= Exercise data =
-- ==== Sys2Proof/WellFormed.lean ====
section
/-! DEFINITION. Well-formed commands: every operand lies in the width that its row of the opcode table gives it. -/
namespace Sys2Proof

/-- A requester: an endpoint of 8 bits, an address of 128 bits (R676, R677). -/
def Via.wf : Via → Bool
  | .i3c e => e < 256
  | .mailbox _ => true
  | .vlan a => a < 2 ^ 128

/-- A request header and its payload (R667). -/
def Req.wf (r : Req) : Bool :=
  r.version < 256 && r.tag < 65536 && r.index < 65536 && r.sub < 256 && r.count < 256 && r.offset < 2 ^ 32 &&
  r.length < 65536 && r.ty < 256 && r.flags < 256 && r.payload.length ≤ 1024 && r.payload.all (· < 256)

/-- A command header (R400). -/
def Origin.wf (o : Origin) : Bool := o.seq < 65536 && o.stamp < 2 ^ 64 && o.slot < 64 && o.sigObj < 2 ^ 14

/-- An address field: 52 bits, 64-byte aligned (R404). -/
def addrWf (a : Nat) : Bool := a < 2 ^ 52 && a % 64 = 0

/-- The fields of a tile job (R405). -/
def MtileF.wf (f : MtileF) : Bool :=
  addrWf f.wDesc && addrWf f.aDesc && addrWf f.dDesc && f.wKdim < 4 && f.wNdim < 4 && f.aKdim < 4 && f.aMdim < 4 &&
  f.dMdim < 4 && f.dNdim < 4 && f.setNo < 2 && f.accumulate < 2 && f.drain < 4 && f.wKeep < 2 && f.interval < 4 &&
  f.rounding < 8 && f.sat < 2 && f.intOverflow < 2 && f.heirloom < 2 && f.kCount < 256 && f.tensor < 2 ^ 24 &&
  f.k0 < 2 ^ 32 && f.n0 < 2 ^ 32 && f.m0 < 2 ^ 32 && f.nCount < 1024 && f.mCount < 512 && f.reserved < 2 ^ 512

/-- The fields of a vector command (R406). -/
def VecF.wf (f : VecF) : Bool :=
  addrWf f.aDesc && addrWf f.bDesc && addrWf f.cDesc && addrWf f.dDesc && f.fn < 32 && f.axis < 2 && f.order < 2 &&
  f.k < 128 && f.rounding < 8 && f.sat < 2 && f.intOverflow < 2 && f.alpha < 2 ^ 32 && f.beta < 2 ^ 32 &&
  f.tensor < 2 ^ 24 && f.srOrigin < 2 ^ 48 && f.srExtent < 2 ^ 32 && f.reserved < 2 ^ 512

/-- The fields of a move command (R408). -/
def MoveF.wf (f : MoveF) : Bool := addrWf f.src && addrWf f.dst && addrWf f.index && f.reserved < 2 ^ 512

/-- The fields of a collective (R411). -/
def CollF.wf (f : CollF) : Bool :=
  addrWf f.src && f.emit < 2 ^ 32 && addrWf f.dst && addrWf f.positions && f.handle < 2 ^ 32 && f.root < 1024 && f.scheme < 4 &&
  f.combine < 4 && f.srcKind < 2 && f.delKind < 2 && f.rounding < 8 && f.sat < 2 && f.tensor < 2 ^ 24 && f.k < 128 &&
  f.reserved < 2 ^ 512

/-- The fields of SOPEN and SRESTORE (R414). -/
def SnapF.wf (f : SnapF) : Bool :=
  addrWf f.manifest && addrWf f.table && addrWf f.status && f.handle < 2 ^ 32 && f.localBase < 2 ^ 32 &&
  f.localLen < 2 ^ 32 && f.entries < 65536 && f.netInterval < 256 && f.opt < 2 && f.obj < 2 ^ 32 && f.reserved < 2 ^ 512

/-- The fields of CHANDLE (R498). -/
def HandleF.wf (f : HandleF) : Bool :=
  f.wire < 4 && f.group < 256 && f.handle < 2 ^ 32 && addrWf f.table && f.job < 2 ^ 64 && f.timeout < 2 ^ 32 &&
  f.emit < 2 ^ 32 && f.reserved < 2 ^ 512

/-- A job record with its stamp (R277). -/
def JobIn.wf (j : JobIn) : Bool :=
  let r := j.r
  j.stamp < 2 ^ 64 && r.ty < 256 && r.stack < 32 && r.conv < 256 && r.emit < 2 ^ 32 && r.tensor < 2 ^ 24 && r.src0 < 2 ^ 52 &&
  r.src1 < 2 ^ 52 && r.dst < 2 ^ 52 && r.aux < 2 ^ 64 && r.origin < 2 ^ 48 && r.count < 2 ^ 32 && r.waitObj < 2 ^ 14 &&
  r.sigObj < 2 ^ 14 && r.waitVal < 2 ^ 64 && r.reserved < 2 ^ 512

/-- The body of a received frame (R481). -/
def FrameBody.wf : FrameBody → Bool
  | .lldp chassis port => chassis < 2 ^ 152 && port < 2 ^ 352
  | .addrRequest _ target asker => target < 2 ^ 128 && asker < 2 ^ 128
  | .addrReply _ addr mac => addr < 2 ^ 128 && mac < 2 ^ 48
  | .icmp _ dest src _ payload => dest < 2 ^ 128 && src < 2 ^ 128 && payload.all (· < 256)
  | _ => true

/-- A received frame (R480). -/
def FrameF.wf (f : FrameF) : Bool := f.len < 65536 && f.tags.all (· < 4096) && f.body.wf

==

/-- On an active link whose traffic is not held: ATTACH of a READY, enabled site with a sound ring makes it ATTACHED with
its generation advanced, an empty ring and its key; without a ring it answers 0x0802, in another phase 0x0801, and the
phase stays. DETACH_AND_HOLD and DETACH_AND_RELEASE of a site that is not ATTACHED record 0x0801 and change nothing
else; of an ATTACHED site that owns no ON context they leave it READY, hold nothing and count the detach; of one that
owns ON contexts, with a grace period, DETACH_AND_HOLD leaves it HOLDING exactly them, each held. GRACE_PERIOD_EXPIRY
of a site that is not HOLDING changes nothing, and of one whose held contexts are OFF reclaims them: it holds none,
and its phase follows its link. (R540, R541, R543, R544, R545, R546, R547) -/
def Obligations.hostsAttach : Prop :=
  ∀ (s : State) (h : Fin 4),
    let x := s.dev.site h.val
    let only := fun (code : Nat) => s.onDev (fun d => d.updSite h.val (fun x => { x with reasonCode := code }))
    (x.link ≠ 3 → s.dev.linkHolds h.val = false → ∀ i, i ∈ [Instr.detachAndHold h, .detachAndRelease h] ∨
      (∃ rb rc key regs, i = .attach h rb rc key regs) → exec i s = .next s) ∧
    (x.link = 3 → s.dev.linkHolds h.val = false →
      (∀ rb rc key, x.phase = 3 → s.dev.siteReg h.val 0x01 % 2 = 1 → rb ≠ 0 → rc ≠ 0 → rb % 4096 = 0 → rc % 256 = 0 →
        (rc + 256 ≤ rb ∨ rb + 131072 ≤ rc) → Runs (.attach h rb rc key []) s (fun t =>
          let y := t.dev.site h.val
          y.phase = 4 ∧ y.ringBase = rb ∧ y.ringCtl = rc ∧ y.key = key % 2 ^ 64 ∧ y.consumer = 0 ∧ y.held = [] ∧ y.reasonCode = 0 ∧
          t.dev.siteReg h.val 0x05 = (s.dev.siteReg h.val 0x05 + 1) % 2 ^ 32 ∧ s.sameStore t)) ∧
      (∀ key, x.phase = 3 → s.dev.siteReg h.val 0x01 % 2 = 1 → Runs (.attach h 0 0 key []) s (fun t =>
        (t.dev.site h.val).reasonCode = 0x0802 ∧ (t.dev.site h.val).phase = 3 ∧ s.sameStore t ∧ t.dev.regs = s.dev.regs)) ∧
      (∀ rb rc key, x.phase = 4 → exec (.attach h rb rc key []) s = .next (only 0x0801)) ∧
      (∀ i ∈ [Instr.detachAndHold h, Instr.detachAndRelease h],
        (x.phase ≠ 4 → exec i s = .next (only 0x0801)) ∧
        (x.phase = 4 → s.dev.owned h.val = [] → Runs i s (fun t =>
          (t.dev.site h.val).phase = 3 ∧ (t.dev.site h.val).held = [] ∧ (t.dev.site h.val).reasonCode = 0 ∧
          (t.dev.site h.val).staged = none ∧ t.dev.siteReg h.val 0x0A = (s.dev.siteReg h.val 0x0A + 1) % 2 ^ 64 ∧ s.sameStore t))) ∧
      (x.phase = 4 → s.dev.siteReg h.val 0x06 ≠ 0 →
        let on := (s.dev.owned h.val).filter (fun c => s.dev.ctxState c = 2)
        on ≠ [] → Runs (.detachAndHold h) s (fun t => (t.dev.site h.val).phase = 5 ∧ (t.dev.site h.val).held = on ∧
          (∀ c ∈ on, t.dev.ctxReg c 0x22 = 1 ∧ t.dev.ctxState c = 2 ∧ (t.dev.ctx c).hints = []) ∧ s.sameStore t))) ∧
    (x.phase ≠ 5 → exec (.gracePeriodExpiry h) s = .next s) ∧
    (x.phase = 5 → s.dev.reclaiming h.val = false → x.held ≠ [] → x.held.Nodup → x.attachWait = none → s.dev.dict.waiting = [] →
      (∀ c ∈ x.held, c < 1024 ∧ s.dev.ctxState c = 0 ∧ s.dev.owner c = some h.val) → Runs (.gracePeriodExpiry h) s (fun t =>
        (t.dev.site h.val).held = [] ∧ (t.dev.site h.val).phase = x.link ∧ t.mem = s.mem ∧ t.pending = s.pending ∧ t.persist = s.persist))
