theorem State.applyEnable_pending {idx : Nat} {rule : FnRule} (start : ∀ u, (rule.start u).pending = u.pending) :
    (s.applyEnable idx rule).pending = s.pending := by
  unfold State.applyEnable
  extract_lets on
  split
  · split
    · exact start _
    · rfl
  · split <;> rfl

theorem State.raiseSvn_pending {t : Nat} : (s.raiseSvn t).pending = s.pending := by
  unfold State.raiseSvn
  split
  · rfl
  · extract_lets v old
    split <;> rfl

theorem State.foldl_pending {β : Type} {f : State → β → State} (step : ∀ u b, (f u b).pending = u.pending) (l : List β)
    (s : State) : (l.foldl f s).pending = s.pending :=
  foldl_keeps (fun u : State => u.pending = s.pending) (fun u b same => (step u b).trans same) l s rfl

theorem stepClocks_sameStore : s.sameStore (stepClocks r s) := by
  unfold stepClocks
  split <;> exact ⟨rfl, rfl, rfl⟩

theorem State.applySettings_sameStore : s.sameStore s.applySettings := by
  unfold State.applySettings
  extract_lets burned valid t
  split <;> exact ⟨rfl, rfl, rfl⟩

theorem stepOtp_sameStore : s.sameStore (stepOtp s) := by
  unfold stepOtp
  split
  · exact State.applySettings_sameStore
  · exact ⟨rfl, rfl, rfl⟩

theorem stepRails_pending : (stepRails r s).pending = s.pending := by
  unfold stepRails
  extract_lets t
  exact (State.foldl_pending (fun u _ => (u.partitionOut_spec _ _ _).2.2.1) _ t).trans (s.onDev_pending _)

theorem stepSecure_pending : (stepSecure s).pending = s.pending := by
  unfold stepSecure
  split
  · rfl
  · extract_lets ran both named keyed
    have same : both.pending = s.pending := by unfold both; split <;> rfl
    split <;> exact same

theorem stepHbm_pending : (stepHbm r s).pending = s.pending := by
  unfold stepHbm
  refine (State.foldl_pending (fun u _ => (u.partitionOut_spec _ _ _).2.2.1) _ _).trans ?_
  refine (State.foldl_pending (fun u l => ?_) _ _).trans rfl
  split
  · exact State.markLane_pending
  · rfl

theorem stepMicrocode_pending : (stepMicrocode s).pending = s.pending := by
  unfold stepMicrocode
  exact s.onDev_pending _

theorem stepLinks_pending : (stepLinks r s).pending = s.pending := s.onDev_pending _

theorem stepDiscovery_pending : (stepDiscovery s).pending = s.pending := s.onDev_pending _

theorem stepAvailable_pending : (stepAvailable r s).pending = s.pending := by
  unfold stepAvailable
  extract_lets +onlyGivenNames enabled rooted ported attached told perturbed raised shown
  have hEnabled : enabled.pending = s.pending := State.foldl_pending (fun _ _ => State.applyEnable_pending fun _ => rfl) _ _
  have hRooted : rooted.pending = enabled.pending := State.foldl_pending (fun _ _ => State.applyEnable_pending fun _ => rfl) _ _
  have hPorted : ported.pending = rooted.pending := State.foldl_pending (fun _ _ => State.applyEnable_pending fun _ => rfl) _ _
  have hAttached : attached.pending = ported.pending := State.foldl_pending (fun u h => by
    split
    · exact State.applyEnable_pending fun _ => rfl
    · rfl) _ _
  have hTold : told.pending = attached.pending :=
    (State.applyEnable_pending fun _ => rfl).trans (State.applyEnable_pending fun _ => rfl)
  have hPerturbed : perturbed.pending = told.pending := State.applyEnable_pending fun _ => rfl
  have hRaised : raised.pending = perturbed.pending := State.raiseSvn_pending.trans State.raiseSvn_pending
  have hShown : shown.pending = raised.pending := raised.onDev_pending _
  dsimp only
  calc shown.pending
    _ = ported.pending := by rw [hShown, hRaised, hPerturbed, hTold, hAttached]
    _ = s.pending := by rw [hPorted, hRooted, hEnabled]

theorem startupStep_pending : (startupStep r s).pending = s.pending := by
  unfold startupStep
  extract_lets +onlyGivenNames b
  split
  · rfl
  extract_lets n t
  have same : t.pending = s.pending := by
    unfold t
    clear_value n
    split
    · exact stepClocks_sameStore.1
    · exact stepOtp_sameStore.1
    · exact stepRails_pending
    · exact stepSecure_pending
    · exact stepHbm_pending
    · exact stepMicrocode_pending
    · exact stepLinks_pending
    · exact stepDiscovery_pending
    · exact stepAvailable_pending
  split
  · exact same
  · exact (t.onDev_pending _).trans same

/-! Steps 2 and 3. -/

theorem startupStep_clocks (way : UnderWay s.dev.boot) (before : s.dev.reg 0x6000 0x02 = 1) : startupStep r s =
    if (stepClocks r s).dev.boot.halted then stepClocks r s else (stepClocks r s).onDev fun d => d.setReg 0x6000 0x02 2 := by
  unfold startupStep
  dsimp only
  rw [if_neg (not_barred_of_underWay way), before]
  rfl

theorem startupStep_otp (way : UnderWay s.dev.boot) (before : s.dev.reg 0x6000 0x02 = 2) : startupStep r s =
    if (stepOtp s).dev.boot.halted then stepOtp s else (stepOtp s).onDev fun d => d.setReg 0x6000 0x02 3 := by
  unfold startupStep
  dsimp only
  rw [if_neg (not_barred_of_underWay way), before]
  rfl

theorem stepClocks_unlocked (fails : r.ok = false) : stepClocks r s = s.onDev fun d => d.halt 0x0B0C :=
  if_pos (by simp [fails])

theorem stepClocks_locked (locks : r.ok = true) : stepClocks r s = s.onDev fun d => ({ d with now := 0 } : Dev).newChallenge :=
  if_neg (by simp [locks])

= Task =
Your reply is to repeat, unchanged, the lines above running from the one with "if (stepClocks r" up to and including the one with "if_neg (by simp [locks])".

= Written answer =
    if (stepClocks r s).dev.boot.halted then stepClocks r s else (stepClocks r s).onDev fun d => d.setReg 0x6000 0x02 2 := by
  unfold startupStep
  dsimp only
  rw [if_neg (not_barred_of_underWay way), before]
  rfl

theorem startupStep_otp (way : UnderWay s.dev.boot) (before : s.dev.reg 0x6000 0x02 = 2) : startupStep r s =
    if (stepOtp s).dev.boot.halted then stepOtp s else (stepOtp s).onDev fun d => d.setReg 0x6000 0x02 3 := by
  unfold startupStep
  dsimp only
  rw [if_neg (not_barred_of_underWay way), before]
  rfl

theorem stepClocks_unlocked (fails : r.ok = false) : stepClocks r s = s.onDev fun d => d.halt 0x0B0C :=
  if_pos (by simp [fails])

theorem stepClocks_locked (locks : r.ok = true) : stepClocks r s = s.onDev fun d => ({ d with now := 0 } : Dev).newChallenge :=
  if_neg (by simp [locks])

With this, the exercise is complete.